Welcome back, welcome back, welcome baaaack
That music stinks! We should take the canal back by force IMO

Bogan Krkic
Oct 31, 2010

Swedish style? No.
Yugoslavian style? Of course not.
It has to be Zlatan-style.

muevelo muevelo is a banger

FullLeatherJacket
Dec 30, 2004

Chiunque può essere Luther Blissett, semplicemente adottando il nome Luther Blissett

panamania running wild itt

Troy Queef
Jan 12, 2013




Good op, OP.

Also, let's learn a bit about the most famous sportsman Panama has ever produced, Roberto Durán.

Born in a poor district of Panama City called "The House of Stone" (which would later give rise to his nickname, "Manos de Piedra"), Durán turned pro at age 16 and won his first title four years later in 1972, at lightweight. He then defended his belt twelve successful times (with 11 wins by KO) and forged a successful partnership with Ray Arcel, a trainer who had been active since the 1920s (for instance, he worked with James J. Braddock both before and after his time working on the docks). Moving up to welterweight in 1979, he challenged a man regarded as the best prospect in the world at that time: Ray Charles Leonard, the fighting pride of Palmer Park, MD, and already a Olympic gold medalist, undisputed champion, and one of the biggest sports stars in the US. The fight was in Montreal, site of Sugar Ray's gold medal four years earlier.

https://www.youtube.com/watch?v=ZuGZVkYuHM4

Roberto won a unanimous decision (he later said what animated him to fight so well was the fact he was on the downside of an 80-20 purse split) and became a national hero in Panama, but after losing his first fight since his amateur days it was obvious that Leonard would activate the rematch clause, this time in New Orleans.
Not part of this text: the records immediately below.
-- ==== Sys2Proof/Machine/Issue.lean ====
section
/-! DEFINITION. Which agent executes at an issue opportunity: pipelines in normal and deterministic mode (07_core_sched_traps R226-R231), queue processors (14_tenancy R436-R438), access processors and channel-engine threads. `runC` executes the next instruction of the agent that `cur` names. -/

namespace Sys2Proof.Machine

abbrev Out := Host.Outcome State Fault Refusal

/-! ## Pipelines -/

/-- A team whose groups issue (R255: also while a switch is prepared). -/
def Residence.issues : Residence → Bool
  | .running => true
  | .draining => true
  | .flushing => true
  | .saving _ forced => !forced
  | _ => false

def residentOn (s : State) (core : Nat) (gid : Nat) : Bool :=
  let t := teamOf s gid
  decide (t.core = core) && t.res.issues

/-- A team whose groups hold resident slots: all but those that were saved or evicted (05 R154, R258, R259). -/
def Residence.seats : Residence → Bool
  | .held => false
  | .spilled => false
  | .evicted => false
  | _ => true

/-- The groups that hold the resident slots of a core (05 R154). -/
def seatedGroups (s : State) (core : Nat) : List Nat :=
  (s.groups.map (·.1)).filter (fun g => decide ((teamOf s g).core = core) && (teamOf s g).res.seats)

/-- The groups of a core's resident teams. -/
def coreGroups (s : State) (core : Nat) : List Nat := (s.groups.map (·.1)).filter (residentOn s core)

def isWaiting (g : Group) : Bool := match g.run with | .waiting _ => true | _ => false

/-- A group that may be tried: ELIGIBLE, or WAITING and perhaps able to go on. -/
def mayIssue (g : Group) : Bool := decide (g.run = .eligible) || isWaiting g

/-- Inserts by a key, smaller keys first, equal keys in order. -/
def insertBy (key : Nat → Nat) (x : Nat) : List Nat → List Nat
  | [] => [x]
  | y :: r => if key x < key y then x :: y :: r else y :: insertBy key x r

def sortBy (key : Nat → Nat) (l : List Nat) : List Nat := l.foldl (fun acc x => insertBy key x acc) []

/-- Does the core run teams of a .det grid (R229)? -/
def coreIsDet (s : State) (core : Nat) : Bool := (coreGroups s core).any (fun g => (gridOf s g).det)

/-- Ages after an opportunity of a pipeline (R227). -/
def agePipe (s : State) (core p : Nat) (issued : Option Nat) : State :=
  { s with groups := s.groups.map (fun q =>
      if residentOn s core q.1 && decide (q.2.pipe = p) then (q.1, { q.2 with age := if issued = some q.1 then 0 else q.2.age + 1 }) else q) }

def groupRun (s : State) (gid : Nat) : Run := (getGroup s gid).run

/-- Is a group still WAITING after an attempt? Then it was not ELIGIBLE. -/
def stillWaiting (before after : State) (gid : Nat) : Bool :=
  isWaiting (getGroup before gid) && isWaiting (getGroup after gid)

/-- Issues from the first candidate that can go on. -/
def tryGroups (runC : State → Out) (s : State) (core p : Nat) : List Nat → Out
  | [] => .next (agePipe s core p none)
  | g :: rest =>
    match runC { s with cur := .group g } with
    | .next s' =>
      if stillWaiting s s' g && decide ((getGroup s' g).feDone = (getGroup s g).feDone) then tryGroups runC s core p rest
      else .next (agePipe s' core p (some g))
    | o => o

/-- Greatest age first, ties to the lower resident slot (R227). -/
def pipeOrder (s : State) (core p : Nat) : List Nat :=
  let gs := (coreGroups s core).filter (fun g => decide ((getGroup s g).pipe = p) && mayIssue (getGroup s g))
  let key (g : Nat) : Nat := (2 ^ 64 - (getGroup s g).age) * 64 + (getGroup s g).slot
  sortBy key gs

/-! ## Deterministic mode (R229, R230) -/

/-- Waits through which a holder keeps the core: R229 names the tag waits of R173 as a switch point and no other WAITING cause, so a TBAR, GBAR or STEP that first drains tokens and stores (R107, R242) keeps the core until it blocks (log 87). -/
def Wait.keepsHolder : Wait → Bool
  | .tag _ => false
  | _ => true

/-- The key of R230: linear team index, then GRPIX. -/
def detKey (s : State) (gid : Nat) : Nat := (teamOf s gid).index * 16 + gixOf gid

/-- Can a group proceed (R230)? -/
def canProceed (runC : State → Out) (s : State) (gid : Nat) : Bool :=
  match groupRun s gid with
  | .eligible => true
  | .waiting w =>
    w.keepsHolder ||
      (match runC { s with cur := .group gid } with
       | .next s' => !isWaiting (getGroup s' gid) || decide ((getGroup s' gid).feDone ≠ (getGroup s gid).feDone)
       | _ => false)
  | _ => false

def setHolder (s : State) (core : Nat) (h : Option Nat) : State :=
  setCore s core { getCore s core with holder := h, yielded := false }

/-- Chooses the holder of a core that has none, or whose holder yields. -/
def chooseHolder (runC : State → Out) (s : State) (core : Nat) (yielding : Option Nat) : State :=
  let cands := sortBy (detKey s) ((coreGroups s core).filter (fun g => decide (some g ≠ yielding)))
  match cands.find? (canProceed runC s) with
  | some g => setHolder s core (some g)
  | none => setHolder s core yielding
By this time Durán had taken a little too much to the fame and glamour that comes with being a champion while Sugar Ray was understandably hungry for revenge, and it showed in the Superdome.

https://www.youtube.com/watch?v=x7aChC6U3Ks

Durán told Howard Cosell that he was only saying "No sigo" ("I can't go on") to himself, but everyone loudly heard him tell the ref arguably two of the most infamous words in boxing: "No más." That hero status he gained in Panama instantly went away: postage stamps and ads with his pictures on them were ordered destroyed by the government, who also revoked a special tax exemption Roberto had. Furthermore, Arcel quit as his trainer because...well, you'd quit too if the guy you've been working for totally shits the bed on the biggest stage. Learning from his mistakes, Roberto moved up to light middleweight, and on his 32nd birthday gave himself a present against Davey Moore.
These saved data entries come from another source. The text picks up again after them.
-- ==== Sys2Proof/Machine/Flags.lean ====
section
/-! DEFINITION. The floating-point status registers: FCSR per lane (02_numbers R72-R74, 04_lane_ops R114) and MFR per group (R78). -/

namespace Sys2Proof.Machine

/-- The writable bits of FCSR and MFR: reserved bits read 0 (R72, R78). -/
def fcsrMask : Word := 0x3DF
def mfrMask : Word := 0x1F

def fcsrOf (s : State) (lane : Nat) : Word :=
  match s.cur with
  | .group g => tabGet (getGroup s g).fcsr lane 0
  | _ => 0

def laneCtl (s : State) (lane : Nat) : FpCtl := .ofFcsr (fcsrOf s lane)

def setFcsr (s : State) (lane : Nat) (w : Word) : State :=
  match s.cur with
  | .group gid => modGroup s gid (fun g => { g with fcsr := tabSet g.fcsr lane (w &&& fcsrMask) 0 })
  | _ => s

/-- ORs sticky flags into a lane's FCSR (R73). -/
def orFcsr (s : State) (lane : Nat) (f : Flags) : State :=
  if f = 0 then s else setFcsr s lane (fcsrOf s lane ||| f.setWidth 32)

/-- Lanes whose FCSR a uniform operation's flags reach: the active ones, or lane 0 (R114). -/
def flagLanes (s : State) : List Nat := match laneList s with | [] => [0] | l => l

/-- The lane whose controls a uniform operation takes (R114). -/
def ctlLane (s : State) : Nat := (laneList s).headD 0

def orFcsrAll (s : State) (lanes : List Nat) (f : Flags) : State := lanes.foldl (fun s l => orFcsr s l f) s

/-- ORs sticky flags into a group's MFR (R78). -/
def orMfr (s : State) (gid : Nat) (f : Flags) : State :=
  modGroup s gid (fun g => { g with mfr := g.mfr ||| f.setWidth 32 })

end Sys2Proof.Machine
end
https://www.youtube.com/watch?v=yGTlQsjzmWU

He then moved up to middleweight: problem is that at that time the 154-lb division just so happened to have two of the greatest fighters of all time in it, namely Marvelous Marvin Hagler and Tommy Hearns. Durán would do especially well against Hagler, but it was clear that some of that punching power and class he had was a bit gone.

https://www.youtube.com/watch?v=h8K_YBLcvLY
https://www.youtube.com/watch?v=DaESioM03g4

...or was it? At age 37, Durán got a crack at Iran Barkley, who had earlier that year shocked everyone by knocking out Hearns. Roberto went on to turn back the clock and put in a performance that would be named "Fight of the Year" by The Ring magazine.
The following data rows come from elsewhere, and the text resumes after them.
/-- A notice for the queue context that issued a grid's LAUNCH: to the context where its process is loaded, else to its saved entry (R434). -/
def noticeIssuer (s : State) (g : Grid) (n : Notice) : State :=
  if (match tabFind s.queues g.qid with | some c => decide (c.inst = g.inst) | none => false) then noticeQueue s g.qid n
  else match s.saved.find? (fun c => decide (c.vf = g.vf) && decide (c.inst = g.inst)) with
    | some c => holdNotice s c n
    | none => s

/-- The notice of a trapped group (R434, R435). -/
def noticeOf (gid : Nat) (r : TrapRec) : Notice :=
  { info := noticeInfo r.trap.cause, aux := r.trap.aux, recAt := r.addr, gh := handleOf gid }

/-- The group that a handle names, if it is TRAPPED: tag in [31:16], GRPIX in [15:12], the rest 0 (R253). -/
def groupOfHandle (s : State) (gh : Word) : Option Nat :=
  let gid := gh.toNat / 4096
  if gh.toNat % 4096 = 0 ∧ (tabFind s.groups gid).isSome ∧ (getGroup s gid).run = .trapped then some gid else none

/-- PASSGH: a trap that went to PL2 is passed on to the PL1 context that issued the grid's LAUNCH (R434). -/
def passGh (s : State) (vf : Nat) (gh : Word) : State :=
  match groupOfHandle s gh with
  | some gid =>
    match (getGroup s gid).trap with
    | some r =>
      if (gridOf s gid).vf = vf ∧ r.hv then noticeIssuer s (gridOf s gid) (noticeOf gid r) else s
    | none => s
  | none => s

/-- CHRCTL with RESTART clears the halt of a ring (R435). -/
def restartRing (s : State) (vf pkg : Nat) : State :=
  if pkg < Config.packages then
    let s := setRing s pkg vf { getRing s pkg vf with halted := false }
    setVf s vf { getVf s vf with chhalt := (getVf s vf).chhalt &&& ~~~(BitVec.ofNat 48 (2 ^ pkg)) }
  else s

/-! ## Queue-context registers -/

def queueOfCur (s : State) : Nat := match s.cur with | .queue q => q | _ => 0

/-- The VF of a VF-scope register: the context's own, or for the firmware's contexts the one VFSEL names (R435, R469; log 60). -/
def regVf (s : State) : Nat :=
  let qid := queueOfCur s
  if qid / 64 = hostVf then (getQueue s qid).vfsel.toNat % 32 else qid / 64

/-- The VF that VFSEL names, on which the registers marked VF of R469 act. -/
def selVf (s : State) : Nat := (getQueue s (queueOfCur s)).vfsel.toNat % 32

def procSlot (s : State) : PSlot := slotOf s (queueOfCur s / 64) (getQueue s (queueOfCur s)).slot
def setProcSlot (s : State) (p : PSlot) : State := setSlot s (queueOfCur s / 64) (getQueue s (queueOfCur s)).slot p

def srQueueWord (s : State) (n : Nat) : Word :=
  let qid := queueOfCur s
  let q := getQueue s qid
  let v := getVf s (regVf s)
  match n with
  | 0x108 => q.trinfo
  | 0x109 => q.traux
  | 0x10C => q.trgh
  | 0x10D => BitVec.ofNat 32 (qid % 64 + q.slot * 256 + qid / 64 % 32 * 65536)
  | 0x115 => BitVec.ofNat 32 (v.mincl + v.mintile * 65536 + (if v.scaled then 2 ^ 31 else 0))
  | 0x116 => BitVec.ofNat 32 v.minbw
  | 0x11C => v.hvctx
  | _ => 0

def srQueuePair (s : State) (n : Nat) : DWord :=
  let q := getQueue s (queueOfCur s)
  let v := getVf s (regVf s)
  match n with
  | 0x100 => (procSlot s).gtrt
  | 0x102 => (procSlot s).grdt
  | 0x104 => (procSlot s).tvec
  | 0x106 => q.trpc
  | 0x10A => q.trrec
  | 0x10E => v.qtab
  | 0x110 => v.chfslot
  | 0x112 => v.chhalt.setWidth 64
  | 0x118 => v.hvvec
  | _ => 0

def setSrQueue (s : State) (n : Nat) (w : Word) : State :=
  match n with
  | 0x108 => modQueue s (queueOfCur s) (fun q => { q with trinfo := w &&& 0x33FF })
  | 0x114 => if w.getLsbD 8 then restartRing s (regVf s) (w.toNat % 64) else s
  | 0x11A => passGh s (regVf s) w
  | 0x11C => writeHvctx s (regVf s) w
  | _ => s

/-- GTRT, GRDT, HTRT and HRDT keep their reserved bits 0 (R388). -/
def rootMask : DWord := 0x3FFFFFFFFFFFFFFF
def rangeMask : DWord := 0x01FFFFFFFFFFE1FF

/-- HTRT and HRDT as written: reserved bits read 0, LOGR and RCNT are clamped (R388; 15_platform R469). -/
def hostRoot (w : DWord) : DWord := BitVec.ofNat 64 (min 18 (bits w.toNat 61 57) * 2 ^ 57 + bits w.toNat 56 12 * 4096)
def hostRange (w : DWord) : DWord := BitVec.ofNat 64 (bits w.toNat 56 13 * 8192 + min 256 (bits w.toNat 8 0))

/-- A queue context of the same VF and slot as the executing one. -/
def sameSlot (s : State) (qid : Nat) : Bool :=
  decide (qid / 64 = queueOfCur s / 64) && decide ((getQueue s qid).slot = (getQueue s (queueOfCur s)).slot)

/-- A space whose roots are the slot's follows a write of them that keeps its ASID (R435; log 24). -/
def followRoots (old new : PSlot) (x : Space) : Space :=
  if x.gtrt = old.gtrt ∧ x.grdt = old.grdt ∧ new.gtrt.toNat % 4096 = x.asid then { x with gtrt := new.gtrt, grdt := new.grdt } else x

/-- GTRT or GRDT of the executing context's slot is written: the process's walks that start after it use the new roots, those of its grids and of work in progress too (R435; log 24). -/
def setRoots (s : State) (new : PSlot) : State :=
  let old := procSlot s
  let follow (qid : Nat) (x : Space) : Space := if sameSlot s qid then followRoots old new x else x
  let issuer (w : Work) : Nat := match w.agent with | .queue q => q | _ => (getGrid s w.grid).qid
  let t := { s with
    grids := s.grids.map (fun p => (p.1, { p.2 with space := follow p.2.qid p.2.space })),
    works := s.works.map (fun w => { w with space := follow (issuer w) w.space }) }
  setProcSlot t new

def setSrQueuePair (s : State) (n : Nat) (w : DWord) : State :=
  let v := getVf s (regVf s)
  match n with
  | 0x100 => setRoots s { procSlot s with gtrt := w &&& rootMask }
  | 0x102 => setRoots s { procSlot s with grdt := w &&& rangeMask }
  | 0x104 => setProcSlot s { procSlot s with tvec := w }
  | 0x106 => modQueue s (queueOfCur s) (fun q => { q with trpc := w })
  | 0x110 => setVf s (regVf s) { v with chfslot := w &&& 0xFFFFFFFFFFFFF000 }
  | 0x118 => setVf s (regVf s) { v with hvvec := w }
  | _ => s

/-! ## Platform registers (R469) -/

/-- A field of w clamped to its limits. -/
def clampField (w : Word) (hi lo mn mx : Nat) : Nat := (max mn (min mx (bits w.toNat hi lo))) * 2 ^ lo

def srPlatWord (s : State) (n : Nat) : Word :=
  let v := getVf s (selVf s)
  if n = 0x200 then (getQueue s (queueOfCur s)).vfsel
  else if n = 0x206 then v.msetc
  else if 0x208 ≤ n ∧ n ≤ 0x20F then tabGet v.mset (n - 0x208) 0
  else if n = 0x210 then BitVec.ofNat 32 v.weight
  else if n = 0x211 then v.vfpcap
  else if n = 0x212 then s.snapen
  else if n = 0x214 then BitVec.ofNat 32 v.agtlen
  else if 0x218 ≤ n ∧ n ≤ 0x21F then (tabGet s.l2pwm (n - 0x218) 0xFFFF).setWidth 32
  else if 0x220 ≤ n ∧ n ≤ 0x23F then tabGet s.chewt (n - 0x220) 0x0A01
  else if n = 0x240 then s.dthr
  else if n = 0x241 then s.fitper
  else if n = 0x242 then s.leaseto
  else if n = 0x243 then s.wdlim
  else if n = 0x244 then s.pwrcap
  else if n = 0x245 then BitVec.ofNat 32 (s.throttle % 4 * 2 ^ 30) ||| s.draw.setWidth 32
  else if n = 0x24A then s.errcnt
  else if 0x300 ≤ n ∧ n ≤ 0x3BF then tabGet s.charb (n - 0x300) 0x0301
  else if 0x3C0 ≤ n ∧ n ≤ 0x3FF then tabGet s.camp (n - 0x3C0) 0
  else 0

def srPlatPair (s : State) (n : Nat) : DWord :=
  let v := getVf s (selVf s)
  if n = 0x202 then v.htrt else if n = 0x204 then v.hrdt else s.errlog

def setSrPlat (s : State) (n : Nat) (w : Word) : State :=
  let vf := selVf s
  let v := getVf s vf
  if n = 0x200 then modQueue s (queueOfCur s) (fun q => { q with vfsel := w &&& 0x1F })
  else if n = 0x206 then setVf s vf { v with msetc := BitVec.ofNat 32 (clampField w 2 0 0 4) }
  else if 0x208 ≤ n ∧ n ≤ 0x20F then setVf s vf { v with mset := tabPut v.mset (n - 0x208) (w &&& 0x01FF01FF) }
  else if n = 0x210 then setVf s vf { v with weight := clampField w 3 0 1 15 }
  else if n = 0x211 then setVf s vf { v with vfpcap := w }
  else if n = 0x212 then { s with snapen := w }
  else if n = 0x214 then setVf s vf { v with agtlen := clampField w 16 0 0 65536 }
  else if 0x218 ≤ n ∧ n ≤ 0x21F then { s with l2pwm := tabPut s.l2pwm (n - 0x218) (w.extractLsb' 0 16) }
  else if 0x220 ≤ n ∧ n ≤ 0x23F then { s with chewt := tabPut s.chewt (n - 0x220) (BitVec.ofNat 32 (clampField w 15 8 1 255 + clampField w 3 0 0 15)) }
  else if n = 0x240 then { s with dthr := w }
  else if n = 0x241 then { s with fitper := BitVec.ofNat 32 (clampField w 31 0 1 600) }
  else if n = 0x242 then { s with leaseto := BitVec.ofNat 32 (clampField w 31 0 1 1000000) }
  else if n = 0x243 then { s with wdlim := BitVec.ofNat 32 (clampField w 31 0 1 10000) }
  else if n = 0x244 then { s with pwrcap := BitVec.ofNat 32 (clampField w 31 0 600 2400) }
  else if 0x300 ≤ n ∧ n ≤ 0x3BF then { s with charb := tabPut s.charb (n - 0x300) (BitVec.ofNat 32 (clampField w 15 8 1 255 + clampField w 7 0 0 255)) }
  else if 0x3C0 ≤ n ∧ n ≤ 0x3FF then { s with camp := tabSet s.camp (n - 0x3C0) w 0 }
  else s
https://www.youtube.com/watch?v=eF7Moisxusw

Sadly, after that he then kind of faded away with old age. He would have a third fight with Leonard, more as a money-grab than anything else (Leonard won big), won a few minor titles at super middleweight, and even tried one final title shot at age 47 against William Joppy, who knocked him out in three rounds. A couple years ago there was a film made about him called Hands of Stone: it's all right, you get to male-gaze the hell out of Ana de Armas, and it turns out that Usher is a dead ringer for Ray Leonard.

Reprisal
Jul 20, 2001
Panama are another side I really enjoyed watching play like their hair was on fire in Copa America competition and I hope the boys have fun on their run out.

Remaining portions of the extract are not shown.